MATERIAL TO PROCESS.
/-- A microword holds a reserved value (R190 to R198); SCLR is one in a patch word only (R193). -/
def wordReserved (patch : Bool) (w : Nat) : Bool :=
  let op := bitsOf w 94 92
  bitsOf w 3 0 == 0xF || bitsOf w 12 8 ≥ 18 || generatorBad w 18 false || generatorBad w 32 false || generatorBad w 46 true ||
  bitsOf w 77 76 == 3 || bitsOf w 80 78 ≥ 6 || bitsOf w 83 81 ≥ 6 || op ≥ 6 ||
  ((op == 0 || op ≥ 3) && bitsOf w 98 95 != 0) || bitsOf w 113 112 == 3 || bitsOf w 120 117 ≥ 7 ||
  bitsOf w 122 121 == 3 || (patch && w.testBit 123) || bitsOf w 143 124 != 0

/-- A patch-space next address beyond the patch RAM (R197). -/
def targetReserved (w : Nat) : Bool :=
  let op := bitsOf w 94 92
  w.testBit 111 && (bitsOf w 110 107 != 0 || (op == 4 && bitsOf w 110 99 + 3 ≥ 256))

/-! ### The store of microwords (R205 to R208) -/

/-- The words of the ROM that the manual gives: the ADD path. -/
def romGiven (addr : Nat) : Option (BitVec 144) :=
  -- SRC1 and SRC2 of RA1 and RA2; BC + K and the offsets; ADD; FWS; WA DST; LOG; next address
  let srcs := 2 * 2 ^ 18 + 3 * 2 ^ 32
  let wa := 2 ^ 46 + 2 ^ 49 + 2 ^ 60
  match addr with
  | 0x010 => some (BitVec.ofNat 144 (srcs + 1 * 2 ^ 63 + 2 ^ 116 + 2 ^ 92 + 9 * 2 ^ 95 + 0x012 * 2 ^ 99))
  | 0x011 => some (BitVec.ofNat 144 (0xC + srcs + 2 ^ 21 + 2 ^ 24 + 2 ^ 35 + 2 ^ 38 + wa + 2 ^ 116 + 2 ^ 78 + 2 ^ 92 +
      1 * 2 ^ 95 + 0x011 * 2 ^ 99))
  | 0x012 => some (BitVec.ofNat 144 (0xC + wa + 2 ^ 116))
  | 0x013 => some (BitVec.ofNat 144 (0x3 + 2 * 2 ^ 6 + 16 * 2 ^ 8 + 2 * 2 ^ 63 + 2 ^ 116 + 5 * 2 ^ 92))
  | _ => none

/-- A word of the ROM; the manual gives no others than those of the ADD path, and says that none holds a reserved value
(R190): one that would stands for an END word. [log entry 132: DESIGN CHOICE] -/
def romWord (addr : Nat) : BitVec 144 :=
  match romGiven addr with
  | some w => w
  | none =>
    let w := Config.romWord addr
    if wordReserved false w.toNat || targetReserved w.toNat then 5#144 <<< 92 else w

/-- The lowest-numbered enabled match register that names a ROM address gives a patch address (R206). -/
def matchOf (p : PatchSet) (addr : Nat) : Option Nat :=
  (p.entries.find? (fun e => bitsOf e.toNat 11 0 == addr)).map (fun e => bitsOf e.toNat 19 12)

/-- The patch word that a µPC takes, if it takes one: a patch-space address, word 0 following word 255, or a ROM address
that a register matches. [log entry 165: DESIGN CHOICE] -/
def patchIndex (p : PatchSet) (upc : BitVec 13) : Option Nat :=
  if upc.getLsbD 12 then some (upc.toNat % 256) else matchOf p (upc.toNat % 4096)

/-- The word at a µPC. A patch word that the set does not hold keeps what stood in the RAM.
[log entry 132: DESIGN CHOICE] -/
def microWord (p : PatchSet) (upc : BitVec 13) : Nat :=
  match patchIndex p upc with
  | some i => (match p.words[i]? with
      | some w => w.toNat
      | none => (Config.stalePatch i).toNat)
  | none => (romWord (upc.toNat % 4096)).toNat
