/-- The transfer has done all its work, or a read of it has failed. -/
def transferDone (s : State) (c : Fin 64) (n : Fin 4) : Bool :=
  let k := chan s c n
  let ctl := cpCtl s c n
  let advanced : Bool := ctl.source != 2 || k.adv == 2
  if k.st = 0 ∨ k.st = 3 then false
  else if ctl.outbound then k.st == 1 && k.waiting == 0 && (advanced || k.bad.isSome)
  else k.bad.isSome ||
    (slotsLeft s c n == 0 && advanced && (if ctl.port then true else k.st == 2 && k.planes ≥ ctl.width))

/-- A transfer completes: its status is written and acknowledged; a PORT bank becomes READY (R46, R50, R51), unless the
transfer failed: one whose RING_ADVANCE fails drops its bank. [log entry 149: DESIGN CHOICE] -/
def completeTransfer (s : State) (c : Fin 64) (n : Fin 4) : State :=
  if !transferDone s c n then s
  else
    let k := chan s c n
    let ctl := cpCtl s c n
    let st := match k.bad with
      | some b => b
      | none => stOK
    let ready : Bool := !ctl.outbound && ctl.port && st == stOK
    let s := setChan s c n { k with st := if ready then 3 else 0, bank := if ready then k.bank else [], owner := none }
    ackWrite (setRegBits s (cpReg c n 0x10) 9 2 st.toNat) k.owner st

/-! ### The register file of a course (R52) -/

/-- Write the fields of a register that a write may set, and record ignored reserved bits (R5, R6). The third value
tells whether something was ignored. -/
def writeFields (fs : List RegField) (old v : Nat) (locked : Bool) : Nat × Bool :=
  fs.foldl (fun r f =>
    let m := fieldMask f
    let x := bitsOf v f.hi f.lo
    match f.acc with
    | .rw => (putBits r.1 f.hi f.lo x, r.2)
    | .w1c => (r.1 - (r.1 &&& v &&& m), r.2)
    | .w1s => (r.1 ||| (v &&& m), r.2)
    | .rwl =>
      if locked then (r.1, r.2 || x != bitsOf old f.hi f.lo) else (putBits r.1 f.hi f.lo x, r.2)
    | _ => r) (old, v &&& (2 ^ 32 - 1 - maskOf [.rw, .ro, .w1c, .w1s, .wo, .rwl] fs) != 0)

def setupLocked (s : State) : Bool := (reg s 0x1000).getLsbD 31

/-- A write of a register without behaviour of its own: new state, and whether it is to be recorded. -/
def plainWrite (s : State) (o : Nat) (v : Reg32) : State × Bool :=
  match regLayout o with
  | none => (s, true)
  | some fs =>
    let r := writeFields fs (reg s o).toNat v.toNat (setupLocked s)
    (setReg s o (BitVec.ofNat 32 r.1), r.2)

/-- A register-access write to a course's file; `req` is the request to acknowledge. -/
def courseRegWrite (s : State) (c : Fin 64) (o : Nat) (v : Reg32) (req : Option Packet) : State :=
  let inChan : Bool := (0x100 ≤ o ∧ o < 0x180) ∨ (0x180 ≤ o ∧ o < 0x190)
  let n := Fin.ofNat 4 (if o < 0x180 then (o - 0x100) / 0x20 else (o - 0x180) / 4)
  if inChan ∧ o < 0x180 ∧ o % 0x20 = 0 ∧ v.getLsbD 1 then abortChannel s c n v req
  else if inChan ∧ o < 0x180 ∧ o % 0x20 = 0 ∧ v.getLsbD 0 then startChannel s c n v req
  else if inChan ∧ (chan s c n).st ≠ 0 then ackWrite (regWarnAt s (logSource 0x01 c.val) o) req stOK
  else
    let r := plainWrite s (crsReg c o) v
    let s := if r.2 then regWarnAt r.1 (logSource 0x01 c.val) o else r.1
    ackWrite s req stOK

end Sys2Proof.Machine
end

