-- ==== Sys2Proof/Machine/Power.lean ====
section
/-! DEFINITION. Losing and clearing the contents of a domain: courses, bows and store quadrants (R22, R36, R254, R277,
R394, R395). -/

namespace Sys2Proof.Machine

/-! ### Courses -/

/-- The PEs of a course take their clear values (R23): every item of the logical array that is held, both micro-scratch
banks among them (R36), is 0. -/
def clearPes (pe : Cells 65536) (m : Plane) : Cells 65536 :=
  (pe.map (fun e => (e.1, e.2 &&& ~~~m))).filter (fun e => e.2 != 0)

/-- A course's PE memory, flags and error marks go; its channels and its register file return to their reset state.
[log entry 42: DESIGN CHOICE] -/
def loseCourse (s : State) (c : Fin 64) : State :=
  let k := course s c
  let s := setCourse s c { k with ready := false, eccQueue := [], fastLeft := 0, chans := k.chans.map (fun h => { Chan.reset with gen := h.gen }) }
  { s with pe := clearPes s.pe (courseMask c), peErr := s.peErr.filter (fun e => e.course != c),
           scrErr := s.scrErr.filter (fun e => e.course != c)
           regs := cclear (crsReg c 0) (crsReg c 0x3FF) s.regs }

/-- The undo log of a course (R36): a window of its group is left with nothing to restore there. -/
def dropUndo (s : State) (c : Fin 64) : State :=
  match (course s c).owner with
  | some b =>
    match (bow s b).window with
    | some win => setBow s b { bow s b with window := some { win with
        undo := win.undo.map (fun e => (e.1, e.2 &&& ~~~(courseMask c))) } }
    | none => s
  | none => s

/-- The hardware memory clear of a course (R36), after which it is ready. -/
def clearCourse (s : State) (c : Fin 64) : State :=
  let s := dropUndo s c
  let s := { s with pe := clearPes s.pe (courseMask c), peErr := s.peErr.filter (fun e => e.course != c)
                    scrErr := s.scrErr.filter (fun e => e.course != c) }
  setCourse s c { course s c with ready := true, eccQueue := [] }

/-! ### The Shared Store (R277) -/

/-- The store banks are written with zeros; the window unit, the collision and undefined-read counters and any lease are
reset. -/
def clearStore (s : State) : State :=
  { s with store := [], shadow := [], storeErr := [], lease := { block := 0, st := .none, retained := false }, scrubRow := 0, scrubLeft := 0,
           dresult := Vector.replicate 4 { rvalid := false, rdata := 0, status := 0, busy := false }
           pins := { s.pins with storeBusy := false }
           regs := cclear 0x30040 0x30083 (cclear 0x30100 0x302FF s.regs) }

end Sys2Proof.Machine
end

EXERCISE OBJECTIVE. Please show all lines from the entries that contain the word "window".

ANSWER SPACE.
/-- The undo log of a course (R36): a window of its group is left with nothing to restore there. -/
    match (bow s b).window with
    | some win => setBow s b { bow s b with window := some { win with
/-- The store banks are written with zeros; the window unit, the collision and undefined-read counters and any lease are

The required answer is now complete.